Read the lines below. Copy out any that hold the string "locate".

--- DATA UNDER STUDY ---
:::::
-- ==== Sys2Proof/Machine/Marks.lean ====
section
/-! DEFINITION. What a home knows of views (R404 to R408, R411): where a byte of a view or of its alternate area lies, which granules are
marked, which master blocks a granule belongs to, and the generations that a drain advances. The layout of a block inside its alternate
buffer is the device's own (R414) and is the model's choice (log 30). -/

namespace Sys2Proof.Machine

/-! ### Geometry (R404, R407, R408) -/

/-- Blocks of a view. -/
def View.nb (v : View) : Nat := v.nrb * v.ncb
/-- Bytes of a master element. -/
def View.mw (v : View) : Nat := fmtWidth v.mfmt / 8
/-- Bytes of one row of a block in the view: a view row, or a view column for a transpose. -/
def View.rowBytes (v : View) : Nat :=
  match v.kind with
  | 1 => 128
  | 2 => 32 * fmtWidth v.vfmt / 8
  | _ => 64 * fmtWidth v.vfmt / 8
/-- Bytes of the alternate area (R408). -/
def View.altTable (v : View) : Nat := (8 * v.nb + 65535) / 65536 * 65536
def View.altLen (v : View) : Nat := v.altTable + 8192 * v.nb
/-- Where the scales of a block stand in its alternate buffer. -/
def scaleOfs : Nat := 4096

/-- The block and the place in its buffer of the view or scale byte at window-0 offset `o`. -/
def View.locate (v : View) (o : Nat) : Option (Nat × Nat) :=
  let rb := v.rowBytes
  if v.kind = 3 then none else
  let r := (o - v.vbase) / v.vstride
  let x := (o - v.vbase) % v.vstride
  if v.vbase ≤ o && v.kind != 2 && r < 32 * v.nrb && x < rb * v.ncb then
    some (r / 32 * v.ncb + x / rb, r % 32 * rb + x % rb)
  else if v.vbase ≤ o && v.kind == 2 && r < 64 * v.ncb && x < rb * v.nrb then
    some (x / rb * v.ncb + r / 64, r % 64 * rb + x % rb)
  else if v.kind = 0 && v.sbase ≤ o then
    let r := (o - v.sbase) / v.sstride
    let x := (o - v.sbase) % v.sstride
    if r < 32 * v.nrb && x < 2 * v.ncb then some (r / 32 * v.ncb + x / 2, scaleOfs + r % 32 * 2 + x % 2) else none
  else none

/-- The window-0 offset of a place of block `b`'s buffer when it is the one in the view area. -/
def View.place (v : View) (b ofs : Nat) : Nat :=
  let rb := v.rowBytes
  let i := b / v.ncb
  let j := b % v.ncb
  if v.kind = 0 && scaleOfs ≤ ofs then
    v.sbase + (32 * i + (ofs - scaleOfs) / 2) * v.sstride + 2 * j + (ofs - scaleOfs) % 2
  else if v.kind = 2 then v.vbase + (64 * j + ofs / rb) * v.vstride + i * rb + ofs % rb
  else v.vbase + (32 * i + ofs / rb) * v.vstride + j * rb + ofs % rb

/-- The window-0 offset of master element (r, c). -/
def View.element (v : View) (r c : Nat) : Nat := v.master + r * v.mstride + c * v.mw

/-- The latched device address and key index of a window-0 offset (R409). -/
def View.dpaOf (v : View) (o : Nat) : Option (Nat × Nat) :=
  (v.frames.find? (fun f => f.1 == o / 65536)).map (fun f => (f.2.1 * 65536 + o % 65536, f.2.2))

/-- The window-0 offsets that were latched for a device address. -/
def View.offsets (v : View) (a : Nat) : List Nat :=
  (v.frames.filter (fun f => f.2.1 == a / 65536)).map (fun f => f.1 * 65536 + a % 65536)

/-- The device address and key index of a place of block `b` in buffer `buf` (0 the view area, 1 the alternate buffer). -/
def View.bufDpa (v : View) (b ofs buf : Nat) : Nat × Nat :=
  if buf = 0 then (v.dpaOf (v.place b ofs)).getD (0, 0) else (v.alt + v.altTable + 8192 * b + ofs, 0)

/-- Names the view among those of all contexts (view numbers are per context, R409). -/
def View.uid (v : View) : Nat := v.ctx * 1024 + v.num
def View.block (v : View) (b : Nat) : VBlock := v.blocks.get {} b
def State.modView (s : State) (i : Nat) (f : View → View) : State := { s with views := modifyAt s.views i f }
def State.modBlock (s : State) (i b : Nat) (f : VBlock → VBlock) : State :=
  s.modView i (fun v => { v with blocks := v.blocks.set b (f (v.block b)) })

/-- The first of a list of values that a function gives. -/
def firstSome {α β : Type} (f : α → Option β) : List α → Option β
  | [] => none
  | x :: r => (f x).orElse (fun _ => firstSome f r)

/-- The view (by position), block and place of the byte at a device address, when it is a marked view or scale byte (R415). -/
def State.viewByte (s : State) (a : Nat) : Option (Nat × Nat × Nat) :=
  firstSome (fun e => firstSome (fun o => (e.1.locate o).map (fun l => (e.2, l.1, l.2))) (e.1.offsets a)) s.views.zipIdx

/-- The granule belongs to a view, scale or alternate area (R411). -/
def State.marked (s : State) (gr : Nat) : Bool :=
  s.views.any (fun v => v.alt ≤ 128 * gr && 128 * gr < v.alt + v.altLen) ||
    (List.range 128).any (fun i => (s.viewByte (128 * gr + i)).isSome)

/-- The master blocks that a granule belongs to (R404): view by position, block. -/
def State.masterBlocks (s : State) (gr : Nat) : List (Nat × Nat) :=
  (s.views.zipIdx.map (fun e =>
    let v := e.1
    (v.offsets (128 * gr)).filterMap (fun o =>
      let r := (o - v.master) / v.mstride
      let x := (o - v.master) % v.mstride
      if v.master ≤ o && r < 32 * v.nrb && x < 64 * v.ncb * v.mw then
        some (e.2, r / 32 * v.ncb + x / (64 * v.mw)) else none))).flatten

/-- One advance of a block's generation; it asks for a recomputation (R405, R412). -/
def State.bumpGen (s : State) : List (Nat × Nat) → State
  | [] => s
  | e :: r => (s.modBlock e.1 e.2 (fun b => { b with gen := (b.gen + 1) % 2 ^ 32, pending := true })).bumpGen r

/-- A drain of written granules (R405): every home-part advances each block it carries by one; what is written back to a host is no longer
at risk (R434). -/
def State.advance (s : State) (grans : List Nat) : State :=
  let parts := (grans.map (fun gr => (s.masterBlocks gr).map (fun e => (homeOf (128 * gr), e)))).flatten
  ({ s with hostBack := s.hostBack.filter (fun e => !grans.contains e.1) } : State).bumpGen (parts.eraseDups.map (fun p => p.2))

end Sys2Proof.Machine
end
:::::
--- ANSWER TO THIS PROBLEM ---
def View.locate (v : View) (o : Nat) : Option (Nat × Nat) :=
  firstSome (fun e => firstSome (fun o => (e.1.locate o).map (fun l => (e.2, l.1, l.2))) (e.1.offsets a)) s.views.zipIdx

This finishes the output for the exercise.